Ganz große Gefühle stehen nach der Pause auf dem Programm. Denn Prokofjew hat das Liebespaar schlechthin zum Thema seines längsten Handlungsballetts gemacht – »Romeo und Julia« op. 64 (1935). Neun aus insgesamt 52 Musiknummern des dreiaktigen Balletts erklingen unter dem feinfühligen und klaren Dirigat Millards. Die Vertonung der tragischen Liebesgeschichte zählt heute, neben »Peter und der Wolf«, zu Prokofjews bekanntesten Kompositionen und gilt als einer seiner musikalischen Höhepunkte. Rhythmisch komplex und harmonisch oft sehr nahe an der Grenze zur Atonalität, zeigt Prokofjew die Bandbreite seines kompositorischen Könnens.

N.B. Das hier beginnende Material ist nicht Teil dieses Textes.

/-- NEG subtracts from zero, INC adds one and DEC subtracts one; INC and DEC keep C (42_arithmetic.md R254, 42_arithmetic.md
R255, 42_arithmetic.md R256, 42_arithmetic.md R257, 42_arithmetic.md R258, 42_arithmetic.md R259, 42_arithmetic.md R260,
42_arithmetic.md R261, 42_arithmetic.md R262). The flag masks are marked general knowledge by the spec (D4). What a store to ROM
or to a device window leaves in memory is the model's choice (notes/assumptions/4.md). -/
def Obligations.NegateIncrementDecrement : Prop :=
  ∀ (ref : Ref) (s : State),
    (∀ p ∈ [(Instr.nega, Acc.a), (Instr.negb, Acc.b)],
      ∃ t, exec p.1 s = .next t ∧ t = { s.setAcc p.2 (t.acc p.2) with cc := t.cc } ∧
        subtractsTo 0 (s.acc p.2) false s.cc t.cc (t.acc p.2)) ∧
    (∀ p ∈ [(Instr.inca, Acc.a), (Instr.incb, Acc.b)],
      ∃ t, exec p.1 s = .next t ∧ t = { s.setAcc p.2 (s.acc p.2 + 1) with cc := t.cc } ∧
        ccIs t.cc (flagH s.cc) (flagI s.cc) ((s.acc p.2 + 1).getLsbD 7) (decide (s.acc p.2 + 1 = 0))
          (decide (s.acc p.2 = 0x7F)) (flagC s.cc)) ∧
    (∀ p ∈ [(Instr.deca, Acc.a), (Instr.decb, Acc.b)],
      ∃ t, exec p.1 s = .next t ∧ t = { s.setAcc p.2 (s.acc p.2 - 1) with cc := t.cc } ∧
        ccIs t.cc (flagH s.cc) (flagI s.cc) ((s.acc p.2 - 1).getLsbD 7) (decide (s.acc p.2 - 1 = 0))
          (decide (s.acc p.2 = 0x80)) (flagC s.cc)) ∧
    (let ea := s.refAddr ref
     let m := s.byteAt ea
     (∃ t r, exec (.neg ref) s = .next t ∧ s.modified t ea r ∧ subtractsTo 0 m false s.cc t.cc r) ∧
     (∃ t, exec (.inc ref) s = .next t ∧ s.modified t ea (m + 1) ∧
        ccIs t.cc (flagH s.cc) (flagI s.cc) ((m + 1).getLsbD 7) (decide (m + 1 = 0)) (decide (m = 0x7F)) (flagC s.cc)) ∧
     (∃ t, exec (.dec ref) s = .next t ∧ s.modified t ea (m - 1) ∧
        ccIs t.cc (flagH s.cc) (flagI s.cc) ((m - 1).getLsbD 7) (decide (m - 1 = 0)) (decide (m = 0x80)) (flagC s.cc)))

/-- DAA adds 0x06 and 0x60 to A as its low nibble, H, value and C ask (42_arithmetic.md R266, 40_alu.md section 5 (DAA8)). V
without an upper correction is the parameter of the spec's decision D9: both values are stated. -/
def Obligations.DecimalAdjust : Prop :=
  ∀ s : State,
    (let lo := if s.a.toNat % 16 > 9 ∨ flagH s.cc = true then s.a.toNat + 0x06 else s.a.toNat
     let corr := decide (lo > 0x9F ∨ flagC s.cc = true)
     let r : Byte := BitVec.ofNat 8 (if corr then lo + 0x60 else lo)
     ∃ t, exec .daa s = .next t ∧ t = { s with a := r, cc := t.cc } ∧
       ccIs t.cc (flagH s.cc) (flagI s.cc) (r.getLsbD 7) (decide (r = 0))
         (corr || (decide (s.config.daaVNoCorr = .preserve) && flagV s.cc)) corr)

/-- CPX sets N and Z of the 16-bit difference and the V of CPX_V_RULE, keeps C, and writes no register (42_arithmetic.md R267,
40_alu.md section 6 (SUB16 and V16)). V and the kept C are the spec's decisions D10 and D11. -/
def Obligations.CompareIndexRegister : Prop :=
  ∀ (src : Src16) (s : State),
    (let m := s.srcWord src
     let r := s.ix - m
     ∃ t, exec (.cpx src) s = .next t ∧ s.newFlags t ∧
       flagH t.cc = flagH s.cc ∧ flagI t.cc = flagI s.cc ∧ flagC t.cc = flagC s.cc ∧
       flagN t.cc = r.getLsbD 15 ∧ flagZ t.cc = decide (r = 0) ∧
       (s.config.cpxVRule = .lowByteOverflow →
         flagV t.cc = decide ((loByte s.ix).toInt - (loByte m).toInt ≠ (loByte r).toInt)) ∧
       (s.config.cpxVRule = .highByteOverflow →
         (let d := (hiByte s.ix).toInt - (hiByte m).toInt -
            (if (loByte s.ix).toNat < (loByte m).toNat then (1 : Int) else 0)
          flagV t.cc = decide (d < -128 ∨ d > 127))))

/-- INX and DEX step IX and write only Z; INS and DES step SP and write no flag; all wrap (42_arithmetic.md R268,
42_arithmetic.md R269, 42_arithmetic.md R270, 42_arithmetic.md R271). The masks are the spec's decision D12. -/
def Obligations.IndexAndStackSteps : Prop :=
  ∀ s : State,
    (∀ p ∈ [(Instr.inx, s.ix + 1), (Instr.dex, s.ix - 1)],
      ∃ t, exec p.1 s = .next t ∧ t = { s with ix := p.2, cc := t.cc } ∧
        ccIs t.cc (flagH s.cc) (flagI s.cc) (flagN s.cc) (decide (p.2 = 0)) (flagV s.cc) (flagC s.cc)) ∧
    exec .ins s = .next { s with sp := s.sp + 1 } ∧ exec .des s = .next { s with sp := s.sp - 1 }

/-- AND, OR and exclusive OR write the accumulator and BIT only the flags, with V clear and C kept (43_logic_shift.md R301,
43_logic_shift.md R302, 43_logic_shift.md R303, 43_logic_shift.md R304, 43_logic_shift.md R305, 43_logic_shift.md R306,
43_logic_shift.md R307, 43_logic_shift.md R308). The flag lines are marked general knowledge by the spec (D4). -/
def Obligations.LogicAndBitTests : Prop :=
  ∀ (src : Src8) (s : State),
    (let m := s.srcByte src
     (∀ p ∈ [(Instr.anda src, Acc.a, s.a &&& m), (Instr.andb src, Acc.b, s.b &&& m), (Instr.oraa src, Acc.a, s.a ||| m),
          (Instr.orab src, Acc.b, s.b ||| m), (Instr.eora src, Acc.a, s.a ^^^ m), (Instr.eorb src, Acc.b, s.b ^^^ m)],
      ∃ t, exec p.1 s = .next t ∧ s.newAcc t p.2.1 ∧ t.acc p.2.1 = p.2.2 ∧ logicFlags p.2.2 s.cc t.cc) ∧
     (∀ p ∈ [(Instr.bita src, s.a &&& m), (Instr.bitb src, s.b &&& m)],
      ∃ t, exec p.1 s = .next t ∧ s.newFlags t ∧ logicFlags p.2 s.cc t.cc))

/-- COMA, COMB and COM write 255 minus the byte, with V clear and C set (43_logic_shift.md R309, 43_logic_shift.md R310,
43_logic_shift.md R311). The flag lines are marked general knowledge by the spec (D4). What a store to ROM or to a device window
leaves in memory is the model's choice (notes/assumptions/4.md). -/
def Obligations.Complements : Prop :=
  ∀ (ref : Ref) (s : State),
    (∀ p ∈ [(Instr.coma, Acc.a), (Instr.comb, Acc.b)],
      ∃ t, exec p.1 s = .next t ∧ t = { s.setAcc p.2 (t.acc p.2) with cc := t.cc } ∧
        (t.acc p.2).toNat = 255 - (s.acc p.2).toNat ∧
        ccIs t.cc (flagH s.cc) (flagI s.cc) ((t.acc p.2).getLsbD 7) (decide (t.acc p.2 = 0)) false true) ∧
    (∃ t r, exec (.com ref) s = .next t ∧ s.modified t (s.refAddr ref) r ∧
      r.toNat = 255 - (s.byteAt (s.refAddr ref)).toNat ∧
      ccIs t.cc (flagH s.cc) (flagI s.cc) (r.getLsbD 7) (decide (r = 0)) false true)

/-- ASL and ROL double the byte mod 256, ROL with the carry in, with C the old bit 7 and V = N xor C (43_logic_shift.md R312,
43_logic_shift.md R313, 43_logic_shift.md R314, 43_logic_shift.md R321, 43_logic_shift.md R322, 43_logic_shift.md R323,
40_alu.md R150). The opcodes are marked general knowledge by the spec. What a store to ROM or to a device window leaves in
memory is the model's choice (notes/assumptions/4.md). -/
def Obligations.LeftShifts : Prop :=
  ∀ (ref : Ref) (s : State),
    (∀ p ∈ [(Instr.asla, Acc.a, 0), (Instr.aslb, Acc.b, 0), (Instr.rola, Acc.a, (flagC s.cc).toNat),
          (Instr.rolb, Acc.b, (flagC s.cc).toNat)],
      ∃ t, exec p.1 s = .next t ∧ t = { s.setAcc p.2.1 (t.acc p.2.1) with cc := t.cc } ∧
        (t.acc p.2.1).toNat = ((s.acc p.2.1).toNat * 2 + p.2.2) % 256 ∧
        shiftFlags (t.acc p.2.1) ((s.acc p.2.1).getLsbD 7) s.cc t.cc) ∧
    (∀ p ∈ [(Instr.asl ref, 0), (Instr.rol ref, (flagC s.cc).toNat)],
      ∃ t r, exec p.1 s = .next t ∧ s.modified t (s.refAddr ref) r ∧
        r.toNat = ((s.byteAt (s.refAddr ref)).toNat * 2 + p.2) % 256 ∧
        shiftFlags r ((s.byteAt (s.refAddr ref)).getLsbD 7) s.cc t.cc)

/-- ASR, LSR and ROR halve the byte with the sign, zero or the carry in at bit 7, C the old bit 0 and V = N xor C
(43_logic_shift.md R315, 43_logic_shift.md R316, 43_logic_shift.md R317, 43_logic_shift.md R318, 43_logic_shift.md R319,
43_logic_shift.md R320, 43_logic_shift.md R324, 43_logic_shift.md R325, 43_logic_shift.md R326, 40_alu.md R150). That ASR keeps
bit 7 is marked general knowledge by the spec (40_alu.md R152). What a store to ROM or to a device window leaves in memory is
the model's choice (notes/assumptions/4.md). -/
def Obligations.RightShifts : Prop :=
  ∀ (ref : Ref) (s : State),
    (∀ p ∈ [(Instr.asra, Acc.a, s.a.getLsbD 7), (Instr.asrb, Acc.b, s.b.getLsbD 7), (Instr.lsra, Acc.a, false),
          (Instr.lsrb, Acc.b, false), (Instr.rora, Acc.a, flagC s.cc), (Instr.rorb, Acc.b, flagC s.cc)],
      ∃ t, exec p.1 s = .next t ∧ t = { s.setAcc p.2.1 (t.acc p.2.1) with cc := t.cc } ∧
        (t.acc p.2.1).toNat = (s.acc p.2.1).toNat / 2 + 128 * p.2.2.toNat ∧
        shiftFlags (t.acc p.2.1) ((s.acc p.2.1).getLsbD 0) s.cc t.cc) ∧
    (∀ p ∈ [(Instr.asr ref, (s.byteAt (s.refAddr ref)).getLsbD 7), (Instr.lsr ref, false), (Instr.ror ref, flagC s.cc)],
      ∃ t r, exec p.1 s = .next t ∧ s.modified t (s.refAddr ref) r ∧
        r.toNat = (s.byteAt (s.refAddr ref)).toNat / 2 + 128 * p.2.toNat ∧
        shiftFlags r ((s.byteAt (s.refAddr ref)).getLsbD 0) s.cc t.cc)

/-- Each of the fifteen branches adds the signed offset to PC exactly when its condition holds, else does nothing (44_control.md
R350, 44_control.md R357, 40_alu.md section 7 (branch table)). The conditions other than BEQ's are marked general knowledge by
the spec (D36). -/
def Obligations.Branches : Prop :=
  ∀ (off : Byte) (s : State),
    (let c := flagC s.cc
     let v := flagV s.cc
     let z := flagZ s.cc
     let n := flagN s.cc
     ∀ p ∈ [(Instr.bra off, true), (.bhi off, !(c || z)), (.bls off, c || z), (.bcc off, !c), (.bcs off, c),
         (.bne off, !z), (.beq off, z), (.bvc off, !v), (.bvs off, v), (.bpl off, !n), (.bmi off, n),
         (.bge off, !(n ^^ v)), (.blt off, n ^^ v), (.bgt off, !(z || (n ^^ v))), (.ble off, z || (n ^^ v))],
       exec p.1 s = .next (if p.2 then { s with pc := s.pc + off.signExtend 16 } else s))

/-- BSR and JSR push the return address and go to the target, JMP only goes there, RTS pulls PC (44_control.md R366,
44_control.md R367, 44_control.md R368, 44_control.md R369). The target of JSR is computed before the push. What a store to ROM
or to a device window leaves in memory is the model's choice (notes/assumptions/4.md). -/
def Obligations.JumpsAndCalls : Prop :=
  ∀ (off : Byte) (ref : Ref) (s : State),
    (∀ p ∈ [(Instr.bsr off, s.pc + off.signExtend 16), (Instr.jsr ref, s.refAddr ref)],
      ∃ t, exec p.1 s = .next t ∧
        t = { s with
              sp := s.sp - 2
              pc := p.2
              mem := t.mem
              bus := s.bus ++ [.write (s.sp - 1) (hiByte s.pc), .write s.sp (loByte s.pc)]
              deviceLog := t.deviceLog } ∧
        s.stored t [(s.sp - 1, hiByte s.pc), (s.sp, loByte s.pc)]) ∧
    exec (.jmp ref) s = .next { s with pc := s.refAddr ref } ∧
    (∃ t, exec .rts s = .next t ∧
      t = { s with sp := s.sp + 2, pc := s.wordAt (s.sp + 1), bus := t.bus, deviceLog := t.deviceLog })

/-- BSR or JSR followed by RTS returns to the next instruction with SP as it was (44_control.md R366, 44_control.md R368,
44_control.md R369, 44_control.md section 2 (return from subroutine)). The property of R369, which the spec derives from R366
and R368. -/
def Obligations.CallThenReturn : Prop :=
  ∀ (off : Byte) (ref : Ref) (s : State) (pc' : Word), s.allRam [s.sp - 1, s.sp] →
    ∀ i ∈ [Instr.bsr off, Instr.jsr ref], ∃ t u, exec i s = .next t ∧ exec .rts { t with pc := pc' } = .next u ∧
      u.pc = s.pc ∧ u.sp = s.sp ∧ u.a = s.a ∧ u.b = s.b ∧ u.ix = s.ix ∧ u.cc = s.cc

/-- PSHA and PSHB store at SP and lower it; PULA and PULB raise SP and load from it; no flag changes (45_stack_cc_system.md
R381, 45_stack_cc_system.md R382, 45_stack_cc_system.md R383, 45_stack_cc_system.md R384, 20_memory.md R79, 20_memory.md R80).
That they write no flag is marked general knowledge by the spec (R380). What a store to ROM or to a device window leaves in
memory is the model's choice (notes/assumptions/4.md). -/
def Obligations.PushesAndPulls : Prop :=
  ∀ s : State,
    (∀ p ∈ [(Instr.psha, s.a), (Instr.pshb, s.b)],
      ∃ t, exec p.1 s = .next t ∧
        t = { s with sp := s.sp - 1, mem := t.mem, bus := s.bus ++ [.write s.sp p.2], deviceLog := t.deviceLog } ∧
        s.stored t [(s.sp, p.2)]) ∧
    (∀ p ∈ [(Instr.pula, Acc.a), (Instr.pulb, Acc.b)],
      ∃ t, exec p.1 s = .next t ∧
        t = { s.setAcc p.2 (s.byteAt (s.sp + 1)) with
              sp := s.sp + 1
              bus := s.bus ++ [.read (s.sp + 1) (s.byteAt (s.sp + 1))]
              deviceLog := t.deviceLog })

/-- CLC, SEC, CLV, SEV, CLI and SEI write one flag each; NOP changes nothing (45_stack_cc_system.md R385, 45_stack_cc_system.md
R386, 45_stack_cc_system.md R387, 45_stack_cc_system.md R388, 45_stack_cc_system.md R389, 45_stack_cc_system.md R390,
45_stack_cc_system.md R391). The opcodes are marked general knowledge by the spec. -/
def Obligations.ConditionCodeInstructions : Prop :=
  ∀ s : State,
    (let h := flagH s.cc
     let i := flagI s.cc
     let n := flagN s.cc
     let z := flagZ s.cc
     let v := flagV s.cc
     let c := flagC s.cc
     (∃ t, exec .clc s = .next t ∧ t = { s with cc := t.cc } ∧ ccIs t.cc h i n z v false) ∧
     (∃ t, exec .sec s = .next t ∧ t = { s with cc := t.cc } ∧ ccIs t.cc h i n z v true) ∧
     (∃ t, exec .clv s = .next t ∧ t = { s with cc := t.cc } ∧ ccIs t.cc h i n z false c) ∧
     (∃ t, exec .sev s = .next t ∧ t = { s with cc := t.cc } ∧ ccIs t.cc h i n z true c) ∧
     (∃ t, exec .cli s = .next t ∧ t = { s with cc := t.cc } ∧ ccIs t.cc h false n z v c) ∧
     (∃ t, exec .sei s = .next t ∧ t = { s with cc := t.cc } ∧ ccIs t.cc h true n z v c) ∧
     exec .nop s = .next s)

/-- RTI pulls CC, B, A, IX and PC; WAI only waits; an illegal opcode only reports its address and byte (45_stack_cc_system.md
R393, 45_stack_cc_system.md R394, 30_encoding.md R118). That RTI discards bits 7:6 is the spec's decision D39, that WAI pushes
nothing its D14. The clause on the illegal sentinel speaks of every opcode: for the 59 listed ones it is R118, for a sentinel
that carries a defined opcode, which the decoder never gives, it is the model's choice (notes/assumptions/15.md). -/
def Obligations.RtiWaiAndIllegal : Prop :=
  (∀ s : State, ∃ t c vb va xh xl ph pl, exec .rti s = .next t ∧
      t = { s with
            a := va
            b := vb
            ix := wordOf xh xl
            sp := s.sp + 7
            pc := wordOf ph pl
            cc := c.setWidth 6
            bus := s.bus ++
              [.read (s.sp + 1) c, .read (s.sp + 2) vb, .read (s.sp + 3) va, .read (s.sp + 4) xh, .read (s.sp + 5) xl,
               .read (s.sp + 6) ph, .read (s.sp + 7) pl]
            deviceLog := t.deviceLog } ∧
      (∀ p ∈ [((1 : Word), c), (2, vb), (3, va), (4, xh), (5, xl), (6, ph), (7, pl)],
        s.kindAt (s.sp + p.1) ≠ .device → p.2 = Memory.read s.mem (s.sp + p.1).toNat)) ∧
    (∀ s : State, exec .wai s = .next { s with run := .waiting }) ∧
    (∀ (op : Byte) (s : State),
      exec (.illegal op) s = .next { s with reports := s.reports ++ [{ addr := s.pc - 1, opcode := op }] })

Das Orchester zieht seine Zuhörer regelrecht in den Bann dieser Geschichte und lässt einzelne Bilder der dramatischen Geschichte vor dem inneren Auge aufleben. Nach dem tragischen Ende entlädt sich die Anspannung des Publikums in einem nicht enden wollenden, begeisterten Applaus, bis es nach der Zugabe »Tybalts Tod«, beseelt und zufrieden den Saal verlässt.